Paula Blanco Domínguez
4 abril, 2020 12:41

Muchas gracias por participar Sara, esa foto tiene algo que encandila a todo el mundo.

Paula Blanco Domínguez
4 abril, 2020 12:48

Muchísimas gracias por vuestra participación y paciencia, haciendo honor al lema de la actividad este foro también ha sido slow. Aun así estamos encantadas con todos los comentarios, las ideas, reflexiones y emociones que han surgido. Nos da que pensar. Vamos a ver si podemos organizar en más ocasiones este tipo de encuentros, máxime ahora que no podemos vivir el museo.
Cuidaos mucho, seguimos en casa y desde esta web intentaremos continuar ofreciendo contenidos que os hagan el confinamiento más llevadero.
Un fuerte abrazo desde el Museo de Huesca online.
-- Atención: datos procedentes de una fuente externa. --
/-- The memory, streamer and far-tier commands. A flush is done when its command is accepted (log 3); the places of WIN_CONFIG's
fields are the model's (log 13). -/
def Obligations.MemoryAndFarTierCommandsAct : Prop :=
  ∀ (m : Fin 16) (s : State), ∀ e, (s.ring m).cur = some e →
    let written (r : Reg) (v : Nat) : BitVec 64 := regStore r (s.rd r) (BitVec.ofNat 64 v) (BitVec.allOnes 64)
    let room : Prop := s.mbx.bg.length < 64
    (cmdReady m 0x0100 [(8, 2), (10, 2), (16, 8)] e s → ∀ first, arg e 8 2 = first → ∀ n, arg e 10 2 = n → ∀ b, arg e 16 8 = b →
      (4096 < first + n → first < 4096 → CmdAnswers m e 0x11 10 [] s (exec (.pmapWriteCmd m) s)) ∧
      (0 < n → first + n ≤ 4096 → bufGood b (8 * n) s → ∃ t, exec (.pmapWriteCmd m) s = .next t ∧ cmdEnds m e 0 0 [] s t ∧
        (∀ i, i < n → t.rd (reg1 .HBM_PMAP 0 (first + i)) =
          written (reg1 .HBM_PMAP 0 (first + i)) (leNat (bufBytes s (b + 8 * i) 8))) ∧
        RegsSameBut ((upTo first n).map (reg1 .HBM_PMAP 0)) s t ∧ tget 0 t.firm.changed 7 = s.clk.refTime ∧
        t = { s with
          regs := t.regs, mbx := { s.mbx with rings := t.mbx.rings }, firm := { s.firm with changed := t.firm.changed } })) ∧
    (cmdReady m 0x0101 [(8, 1), (9, 1)] e s →
      (arg e 9 1 = 0 → ∃ t, exec (.cacheCtrlCmd m) s = .next t ∧ cmdSets m e [reg0 .MSC_CTRL 0] s t ∧
        t.fld (reg0 .MSC_CTRL 0) F.MSC_CTRL_keep_ways = min 16 (arg e 8 1)) ∧
      (arg e 9 1 = 1 → room → ∃ t, exec (.cacheCtrlCmd m) s = .next t ∧ cmdAccepted m e (some (0, 0, [])) s t ∧
        t.fld (reg0 .MSC_CTRL 0) F.MSC_CTRL_keep_ways = min 16 (arg e 8 1) ∧ t.hbm.sets = [] ∧ MemSame s t ∧
        RegsSameBut [reg0 .MSC_CTRL 0] s t)) ∧
    (cmdReady m 0x0102 [(8, 1), (9, 1)] e s →
      (arg e 8 1 < 64 → arg e 9 1 < 64 → ∃ t, exec (.arbSetCmd m) s = .next t ∧ cmdSets m e [reg0 .HBM_ARB 0] s t ∧
        t.fld (reg0 .HBM_ARB 0) F.HBM_ARB_min1 = arg e 8 1 ∧ t.fld (reg0 .HBM_ARB 0) F.HBM_ARB_min2 = min (arg e 9 1) (64 - arg e 8 1)) ∧
      (64 ≤ arg e 8 1 → CmdAnswers m e 0x11 8 [] s (exec (.arbSetCmd m) s))) ∧
    (cmdReady m 0x0103 [(8, 2), (10, 1)] e s → ∀ c, arg e 8 2 = c → c < 1024 → ∀ a, arg e 10 1 = a → a ≤ 2 →
      let goes (x : Nat) : Prop := ∃ t, exec (.channelActionCmd m) s = .next t ∧ cmdAccepted m e none s t ∧ t.chSt c = x ∧
        (∀ k, k < 1024 → k ≠ c → t.chSt k = s.chSt k) ∧ MemSame s t ∧ ∃ v, t.evq = s.evq ++ [v] ∧ v.code = 0x0103
      ((∃ x, x ∈ s.mbx.bg ∧ x.opcode = 0x0103 ∧ x.arg = c) → CmdAnswers m e 0x1C 0 [] s (exec (.channelActionCmd m) s)) ∧
      ((∀ x, x ∈ s.mbx.bg → x.opcode ≠ 0x0103 ∨ x.arg ≠ c) → room →
        (a < 2 → s.chSt c = 0 → s.slotsUsed.length + s.hbm.queue.length < 16 →
          (s.migrating = false → goes 2) ∧ (s.migrating = true → goes 1)) ∧
        (a < 2 → s.chSt c = 0 → 16 ≤ s.slotsUsed.length → ∃ t, exec (.channelActionCmd m) s = .next t ∧ cmdAccepted m e none s t ∧
          t.chSt c = 6 ∧ t.hbm.degraded = s.hbm.degraded ++ [(c, s.groupsFor c)] ∧ MemSame s t ∧
          t.evq.map (·.code) = s.evq.map (·.code) ++ [0x0103, 0x0104]) ∧
        (a = 2 → s.chSt c = 3 → goes 5) ∧ (a = 0 → s.chSt c = 3 ∨ s.chSt c = 7 → goes 4) ∧
        ((a = 2 ∧ s.chSt c ≠ 3) ∨ (a < 2 ∧ s.chSt c ≠ 0 ∧ s.chSt c ≠ 3 ∧ s.chSt c ≠ 7) ∨
            (a = 1 ∧ (s.chSt c = 3 ∨ s.chSt c = 7)) →
          CmdAnswers m e 0x14 0 [] s (exec (.channelActionCmd m) s)))) ∧
    (cmdReady m 0x0104 [(8, 4), (12, 4)] e s → ∀ first, arg e 8 4 = first → ∀ n, arg e 12 4 = n → first < 645120 →
      (645120 < first + n → CmdAnswers m e 0x11 12 [] s (exec (.groupsReleaseCmd m) s)) ∧
      (first + n ≤ 645120 → ∀ fresh, (upTo first n).filter (fun g => !s.hbm.released.contains g) = fresh →
        let needed (t : State) : Nat := t.fld (reg0 .HBM_SPARE_STATUS 0) F.HBM_SPARE_STATUS_groups_needed
        let gives (p : State → Prop) : Prop := ∃ t, exec (.groupsReleaseCmd m) s = .next t ∧ cmdEnds m e 0 0 [] s t ∧
          (∀ g : Nat, g ∈ t.hbm.released ↔ g ∈ s.hbm.released ∨ (first ≤ g ∧ g < first + n)) ∧
          t.fld (reg0 .HBM_SPARE_STATUS 0) F.HBM_SPARE_STATUS_groups_released =
            (s.fld (reg0 .HBM_SPARE_STATUS 0) F.HBM_SPARE_STATUS_groups_released + fresh.length) % 2 ^ 20 ∧ MemSame s t ∧ p t
        (s.hbm.degraded = [] ∨ fresh = [] → gives (fun t => needed t = needed s ∧ RegsSameBut [reg0 .HBM_SPARE_STATUS 0] s t ∧ t = { s with
          regs := t.regs, mbx := { s.mbx with rings := t.mbx.rings }, hbm := { s.hbm with released := t.hbm.released } })) ∧
        (∀ c need ds, s.hbm.degraded = (c, need) :: ds → 0 < fresh.length → fresh.length < need → gives (fun t =>
          t.hbm.degraded = (c, need - fresh.length) :: ds ∧ needed t = (need - fresh.length) % 2 ^ 10 ∧
          tget [] t.hbm.granted c = tget [] s.hbm.granted c ++ fresh ∧ RegsSameBut [reg0 .HBM_SPARE_STATUS 0] s t)) ∧
        (∀ c need, s.hbm.degraded = [(c, need)] → 0 < need → need ≤ fresh.length → s.migrating = false → s.hbm.queue = [] →
          c < 1024 → s.chSt c = 6 → gives (fun t => t.hbm.degraded = [] ∧ needed t = 0 ∧ t.chSt c = 2 ∧ t.copyPtr c = 0 ∧
            (∃ x, x ∈ t.hbm.retires ∧ x.chan = c ∧ 16 ≤ x.slot ∧ x.repair = false) ∧
            ∀ k, k < 1024 → k ≠ c → t.chSt k = s.chSt k)))) ∧
    (cmdReady m 0x0105 [(8, 8)] e s → ∀ b, arg e 8 8 = b →
      (b % 0x800000 = 0 → region b = .regs → ∃ t, exec (.regApertureSetCmd m) s = .next t ∧
        cmdSets m e [reg0 .PCI_REG_APERTURE 0] s t ∧ t.fld (reg0 .PCI_REG_APERTURE 0) F.PCI_REG_APERTURE_base_hi = b / 0x800000) ∧
      (b % 0x800000 ≠ 0 ∨ region b ≠ .regs → CmdAnswers m e 0x11 8 [] s (exec (.regApertureSetCmd m) s))) ∧
    (cmdReady m 0x0300 [(8, 1), (16, 8)] e s → ∀ mask, arg e 8 1 = mask → mask < 16 → ∀ b, arg e 16 8 = b → bufGood b 128 s →
      ∀ bad : Nat → Nat, bad = (fun d => if s.dieStatus d ≠ 0 then s.dieStatus d else if s.winState d ≠ 0 then 0x14 else 0) →
      ∃ t, exec (.winConfigCmd m) s = .next t ∧ cmdMasked m e 4 mask bad s t ∧
        let v (o : Nat) : Nat := leNat (bufBytes s (b + o) 8)
        (∀ d, d < 4 → mask.testBit d = true → bad d = 0 →
          t.rd (reg0 .WIN_SCHED d) = written (reg0 .WIN_SCHED d) (v 0) ∧ t.rd (reg0 .WIN_WINDOW d) = written (reg0 .WIN_WINDOW d) (v 8) ∧
          t.fld (reg0 .WIN_CTRL d) F.WIN_CTRL_lookahead_m1 = bitsOf (v 16) 1 3 ∧
          t.fld (reg0 .WIN_CTRL d) F.WIN_CTRL_ready_tok = bitsOf (v 16) 4 9 ∧
          t.fld (reg0 .WIN_CTRL d) F.WIN_CTRL_rel_tok = bitsOf (v 16) 13 9 ∧
          t.fld (reg0 .WIN_CTRL d) F.WIN_CTRL_enable = s.fld (reg0 .WIN_CTRL d) F.WIN_CTRL_enable ∧
          ∀ r, r < 4 → t.rd (reg1 .WIN_REPLICA d r) = written (reg1 .WIN_REPLICA d r) (v (32 + 24 * r)) ∧
            t.rd (reg1 .WIN_REPLICA_SIZE d r) = written (reg1 .WIN_REPLICA_SIZE d r) (v (40 + 24 * r)) ∧
            t.rd (reg1 .WIN_REPLICA_ALT d r) = written (reg1 .WIN_REPLICA_ALT d r) (v (48 + 24 * r))) ∧
        RegsSameBut (((upTo 0 4).filter (fun d => mask.testBit d && decide (bad d = 0))).flatMap (fun d =>
          [reg0 .WIN_SCHED d, reg0 .WIN_WINDOW d, reg0 .WIN_CTRL d] ++ (upTo 0 4).flatMap (fun r =>
            [reg1 .WIN_REPLICA d r, reg1 .WIN_REPLICA_SIZE d r, reg1 .WIN_REPLICA_ALT d r]))) s t ∧
        t = { s with regs := t.regs, mbx := { s.mbx with rings := t.mbx.rings } }) ∧
    (cmdReady m 0x0301 [(8, 1), (9, 1), (10, 2)] e s → ∀ mask, arg e 8 1 = mask → mask < 16 → ∀ a, arg e 9 1 = a → arg e 10 2 < 4096 →
      let named (d : Nat) : Prop := mask.testBit d = true ∧ s.dieStatus d = 0
      (a = 0 → (∀ d, d < 4 → named d → s.fld (reg0 .WIN_CTRL d) F.WIN_CTRL_enable = 0 ∧ s.winState d = 0 ∧ s.winCheck d = 0) →
        ∃ t, exec (.winCtrlCmd m) s = .next t ∧ cmdMasked m e 4 mask s.dieStatus s t ∧ MemSame s t ∧ ∀ d, d < 4 →
          (named d → t.winState d = 1 ∧ t.fld (reg0 .WIN_CTRL d) F.WIN_CTRL_enable = 1) ∧
          (¬ named d → t.winState d = s.winState d ∧ t.rd (reg0 .WIN_CTRL d) = s.rd (reg0 .WIN_CTRL d))) ∧
      (a = 1 → ∃ t, exec (.winCtrlCmd m) s = .next t ∧ cmdMasked m e 4 mask s.dieStatus s t ∧
        (∀ d, d < 4 → named d → t.fld (reg0 .WIN_CTRL d) F.WIN_CTRL_enable = 0) ∧
        RegsSameBut (((upTo 0 4).filter mask.testBit).map (reg0 .WIN_CTRL)) s t ∧
        t = { s with regs := t.regs, mbx := { s.mbx with rings := t.mbx.rings } }) ∧
      (a = 2 → (∃ d, d < 4 ∧ named d) → ∃ t, exec (.winCtrlCmd m) s = .next t ∧ (t.ring m).cur = some e ∧ (t.ring m).cpl = (s.ring m).cpl ∧
        (t.ring m).phase.isSome = true ∧ MemSame s t ∧ ∀ d, d < 4 →
          (named d → t.winState d = 3 ∧ t.fld (reg0 .WIN_CANCEL d) F.WIN_CANCEL_restart_at = arg e 10 2) ∧
          (¬ named d → t.winState d = s.winState d ∧ t.rd (reg0 .WIN_CANCEL d) = s.rd (reg0 .WIN_CANCEL d))) ∧
      (a = 3 → ∃ t, exec (.winCtrlCmd m) s = .next t ∧
        cmdMasked m e 4 mask (fun d => if s.dieStatus d ≠ 0 then s.dieStatus d else if s.winState d = 4 then 0 else 0x14) s t ∧
        (∀ d, d < 4 → named d → s.winState d = 4 → t.winState d = (s.win d).prior % 8 ∧
          t.fld (reg0 .WIN_STATUS d) F.WIN_STATUS_cause = 0) ∧
        RegsSameBut (((upTo 0 4).filter mask.testBit).map (reg0 .WIN_STATUS)) s t ∧ MemSame s t)) ∧
    (∀ p : Nat × Nat, (s.ring m).phase = some p → (s.ring m).orphan = false → e.testBit 16 = false → s.mbxServed = true →
      opcodeOf e = 0x0301 → reservedByte e [(8, 1), (9, 1), (10, 2)] = none → arg e 8 1 < 16 → arg e 9 1 = 2 → arg e 10 2 < 4096 →
      (∀ d, d < 4 → s.winState d ≠ 3) → p = (0, 0) → CmdAnswers m e 0 0 [] s (exec (.winCtrlCmd m) s)) ∧
    (cmdReady m 0x0302 [(8, 8)] e s → ∀ b, arg e 8 8 = b → bufGood b 256 s →
      ∀ ws, (upTo 0 16).map (fun k => leNat (bufBytes s (b + 16 * k) 16)) = ws →
      let broken : Prop :=
        (∃ x, x ∈ ws.filterMap hdmOf ∧ (131072 < x.1 + x.2.1 ∨ x.2.1 % x.2.2.length ≠ 0 ∨ ∃ k, k ∈ x.2.2 ∧ s.cxlSt k ≠ 2)) ∨
        s.hdmSetOk ws = false
      (broken → CmdAnswers m e 0x1A 0 [] s (exec (.hdmWriteCmd m) s)) ∧
      (¬ broken → ∃ t, exec (.hdmWriteCmd m) s = .next t ∧ cmdEnds m e 0 0 [] s t ∧
        (∀ k, k < 16 → t.rd (reg1 .CXL_HDM 0 k) = written (reg1 .CXL_HDM 0 k) ((ws.drop k).headD 0 % 2 ^ 64) ∧
          t.rd (reg1 .CXL_HDM_TGT 0 k) = written (reg1 .CXL_HDM_TGT 0 k) ((ws.drop k).headD 0 / 2 ^ 64)) ∧
        RegsSameBut ((upTo 0 16).flatMap (fun k => [reg1 .CXL_HDM 0 k, reg1 .CXL_HDM_TGT 0 k])) s t ∧
        t = { s with regs := t.regs, mbx := { s.mbx with rings := t.mbx.rings }, hdmLost := t.hdmLost })) ∧
    (cmdReady m 0x0303 [(8, 1), (9, 1), (10, 1)] e s → ∀ k, arg e 8 1 = k → k < 4 → ∀ a, arg e 9 1 = a →
      (a = 0 → s.cxlSt k = 0 ∨ s.cxlSt k = 4 ∨ s.cxlSt k = 5 → ∃ t, exec (.cxlCtrlCmd m) s = .next t ∧ t.cxlSt k = 1 ∧
        cmdEnds m e 0 0 [] s t ∧ MemSame s t ∧ ∀ j, j < 4 → j ≠ k → t.cxlSt j = s.cxlSt j) ∧
      (a = 1 → s.cxlSt k = 2 → room → ∃ t, exec (.cxlCtrlCmd m) s = .next t ∧ t.cxlSt k = 3 ∧ cmdAccepted m e none s t ∧ MemSame s t ∧
        ∀ j, j < 4 → j ≠ k → t.cxlSt j = s.cxlSt j) ∧
      (a = 1 → s.cxlSt k = 3 → CmdAnswers m e 0x1C 0 [] s (exec (.cxlCtrlCmd m) s)) ∧
      (a = 2 → arg e 10 1 ≤ 15 → ∃ t, exec (.cxlCtrlCmd m) s = .next t ∧ cmdSets m e [reg0 .CXL_CTRL (k + 1)] s t ∧
        t.fld (reg0 .CXL_CTRL (k + 1)) F.CXL_CTRL_cpl_timeout = min 9 (arg e 10 1))) ∧
    (cmdReady m 0x0304 [(8, 1), (10, 2), (16, 8)] e s → arg e 8 1 < 16 → ∃ t, exec (.retryPeerSetCmd m) s = .next t ∧
      cmdEnds m e 0 0 [] s t ∧ (∀ d, d < 4 → t.retryPeer.lookup d =
        if (arg e 8 1).testBit d then some (arg e 10 2, arg e 16 8) else s.retryPeer.lookup d) ∧
      t = { s with retryPeer := t.retryPeer, mbx := { s.mbx with rings := t.mbx.rings } })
Me ha encantado el cuadro de La Anunciación. Siento que no se mirar los cuadros, me quedo con lo superficial, con lo fácil. Maravillosa explicación y descripción, sobretodo lo relacionado con la cocina y el jardín.
Gracias por enseñarme a ver.

Paula Blanco Domínguez
4 abril, 2020 12:58

Muchas gracias por tu comentario. Todos sabemos ver, solo hay que tomarse el tiempo. Quizás tengamos que aplicar esta idea de la mirada lenta más a menudo y en todos los órdenes de la vida. Seguiremos intentando ayudar a ver.

Julio Ramón
4 abril, 2020 18:00

Cada una de las piezas seleccionadas evocan toda una serie de sensaciones. Desde la aparente sencillez de la cerámica de Labitolosa, o la fragilidad del fragmento de cestería, el detalle y delicadeza de la tabla de Sijena, hasta la entrañable fotografía de los Acín.

Así son las obras y, por ende, el Museo de Huesca; evocador desde el mismo instante que flanqueas su puerta.

Esperemos que pronto podamos volver a atravesarla y poder disfrutar “slowly” de cada uno de sus espacios, rincones y obras.